Her films have won awards at festivals around the world. Her interests include social justice activism and LGBTQIA history and culture. Her name is Betsy Kalin, and she is a visiting lecturer for the Nicholson School’s Film and Mass Media program, who uses filmmaking as a tool to aid her activism.

Kalin is interested in telling stories about real people who are passionate about their work, community and creating change.

“I am drawn to exploring how people confront issues that stem from social structures or systemic problems in their lives like racism, sexism, anti-immigrant sentiment, homophobia, classism and Islamophobia,” said Kalin. “My participants are inspiring to me personally and I believe they can inspire others who watch the documentaries. I think it’s crucial to build action campaigns around the issues in the films to create tangible and lasting change.”

Kalin earned a bachelor’s degree in women’s and gender studies at Columbia College at Columbia University and was especially drawn to women’s and LGBTQIA history. Her background is also in social impact strategies, outreach and engagement campaigns and educational distribution.
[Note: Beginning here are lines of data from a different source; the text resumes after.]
-- ==== Sys2Proof/Machine/Dispatch.lean ====
section
/-! DEFINITION. The one dispatch: every instruction to its meaning. -/

namespace Sys2Proof.Machine
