-- ==== Sys2Proof/WellFormed.lean ====
section
/-! DEFINITION. Which instructions the encodings admit: said of the operands themselves, beside the checks of steps 4 and 5 of
Table 2.3 that the decoder makes on the bits. -/

namespace Sys2Proof

/-- A guard that can hold: GP = 0 with GN = 1 is refused (R36). -/
def Guard.ok (g : Guard) : Bool := !(g.neg && g.p == 0)

/-- Whether a B field names a place: the remote form's core only when remote, and an offset inside the buffer's range (R27). -/
def descriptorOk (buf : BitVec 2) (remote : Bool) (core : BitVec 4) (off : BitVec 14) : Bool :=
  (remote || core == 0) &&
  match buf.toNat with
  | 0 => decide (off.toNat < 4096)
  | 1 => decide (off.toNat < 2048)
  | 2 => decide (off.toNat < 16)
  | _ => decide (off.toNat < 4096)

/-- Whether an operand may stand in a position (R24 to R28, R47, R50, R109). -/
def Operand.fits (o : Operand) (sl : Slot) : Bool :=
  match o with
  | .unused => !sl.used
  | .g _ te => sl.used && sl.kinds.contains 0 && (!te || sl.te)
  | .v _ te => sl.used && sl.kinds.contains 1 && (!te || sl.te)
  | .p idx => sl.used && sl.kinds.contains 2 && (idx != 0 || sl.p0)
  | .c _ post inc => sl.used && sl.kinds.contains 3 && (!post || sl.post) && (post || inc == 0)
  | .i _ => sl.used && sl.kinds.contains 4
  | .s num => sl.used && sl.kinds.contains 5 && srAssigned num.toNat && (!sl.writes || srWritable num.toNat)
  | .b buf remote core off =>
    sl.used && sl.kinds.contains 6 && sl.bufs.contains buf && (!remote || sl.remote) && descriptorOk buf remote core off

/-- Whether three operands fit three positions. -/
def Slots.accept (sl : Slots) (f : Form) : Bool := f.od.fits sl.od && f.oa.fits sl.oa && f.ob.fits sl.ob

/-- Whether a form may stand with an operation of Tables 5.3 to 5.6: a modifier it has, a guard that can hold, operands its positions
allow. -/
def Op.admits (o : Op) (f : Form) : Bool :=
  o.mods.contains f.md.toNat && f.guard.ok && (o.shape.slots f.md (encodeField f.od) (encodeField f.oa)).accept f

/-- The instructions that the encodings admit. A constructor that only some words of its operation name has operands of those words.
The steps of the device that no word names are all admitted: their meanings say when they apply. -/
def Instr.wellFormed (i : Instr) : Bool :=
  match i with
  | .limm g _ od _ => g.ok && od.fits .gD
  | .limmHi g _ od _ => g.ok && od.fits .g
  | i =>
    match cellOf i with
    | none => true
    | some (cell, f) =>
      match findOp cell with
      | none => false
      | some o => o.admits f && o.build f == i

end Sys2Proof
end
She received a Master of Fine Arts in Directing from the University of Miami.

“Filmmaking blends my activism, interest in history and the ability to express my creativity through storytelling,” said Kalin. “My films ‘Roof,’ ‘Chained!’ and ‘Hearts Cracked Open’ tell LGBTQIA stories that combine these elements with a quirky sensibility and humor. One of the biggest challenges with making impactful social justice films is to engage audiences and I believe that including humor with heart makes exploring difficult topics more accessible to a broad audience.”

Her films “Roof,” “Chained!” and “Hearts Cracked Open,” have been honored with multiple awards at festivals around the world.

Her documentary “East LA Interchange” was broadcast on Spectrum News 1, highlighted on NBC L.A. and has won ten jury and audience awards to date. “East LA Interchange” is in the collections of over one hundred colleges and universities, being used to teach US history, LatinX studies, urban planning, education and ethnic studies.

“‘East LA Interchange’ took the longest to make and I really became invested in the participants who are now like family,” said Kalin. “So, I think it holds a special place. It premiered at festivals in 2015 and is still having screenings to this day! I’m proud of how relevant the film continues to be and love seeing it continue to spark discussion around multiculturalism, structural racism, gentrification, displacement and community activism.”

Kalin founded Itchy Bee Productions in 1997, a full-service production and distribution company. The company’s award-winning documentary, fiction and experimental films have screened worldwide. Itchy Bee Productions is committed to creating positive social change through its films and extensive impact campaigns.

Kalin’s advice to filmmakers is to practice, be persistent and always have a pitch ready to go.

“The best advice I can give to others is to keep practicing your craft,” said Kalin. “Don’t be afraid to reach out for an informational interview with someone whom you admire. Do your research, be persistent and do not take no for an answer even if it’s disheartening to hear ‘no’ over and over. Definitely join networking groups and organizations and always have an idea ready to pitch wherever you happen to be.”

Kalin strongly believes in the power of storytelling to inspire dialogues, challenge perceptions and educate a wide audience around issues of human rights, peacebuilding and social and environmental justice.

Kalin shared some of her favorite films as well as tv shows and said that Céline Sciamma is her favorite filmmaker.

“Every single one of [Sciamma’s] films is amazing and they are all unique and beautifully done,” said Kalin. “As far as documentaries, I really love Ramona S. Diaz’s and Raoul Peck’s films. For television, there’s amazing scripted series today that I enjoy, but my guilty pleasure is relaxing with reality TV competition shows. Most of my documentary crew primarily work in reality TV and they are the best filmmakers out there!”

She is also a busy bee, currently in the process of working on several projects.

Kalin is one of the producers on Kenneth Eng’s “Birth of an American Museum,” a timely documentary that addresses anti-Asian sentiment and the need to protect Asian cultural resources through the story of the Museum of Chinese in America.

“This semester, I was awarded a competitive grant from the City of West Hollywood’s Arts Division for my short documentary ‘Lesbians in Boystown’ about lesbians’ political, social and cultural contributions to WeHo,” said Kalin. “I’m also continuing development on ‘Dreaming in Somali’ which follows four Somali-Americans in their daily lives as they confront racism, Islamophobia, sexism and police violence while advocating for their Twin Cities community.”

Her most recent documentary, “Vision 2030: Future of SoCal,” continues to screen and recently was awarded the Golden Mike Award for Best Television Documentary from the Radio and Television News Association of Southern California. Her Emmy-nominated documentary also premiered on Spectrum News 1 to two million households.

“My goal is to continue my work as a social impact documentary filmmaker and educator,” said Kalin.

In the future, she would like to create a course where students make documentaries while working with local nonprofit organizations in order to help address social justice issues in the greater Orlando area.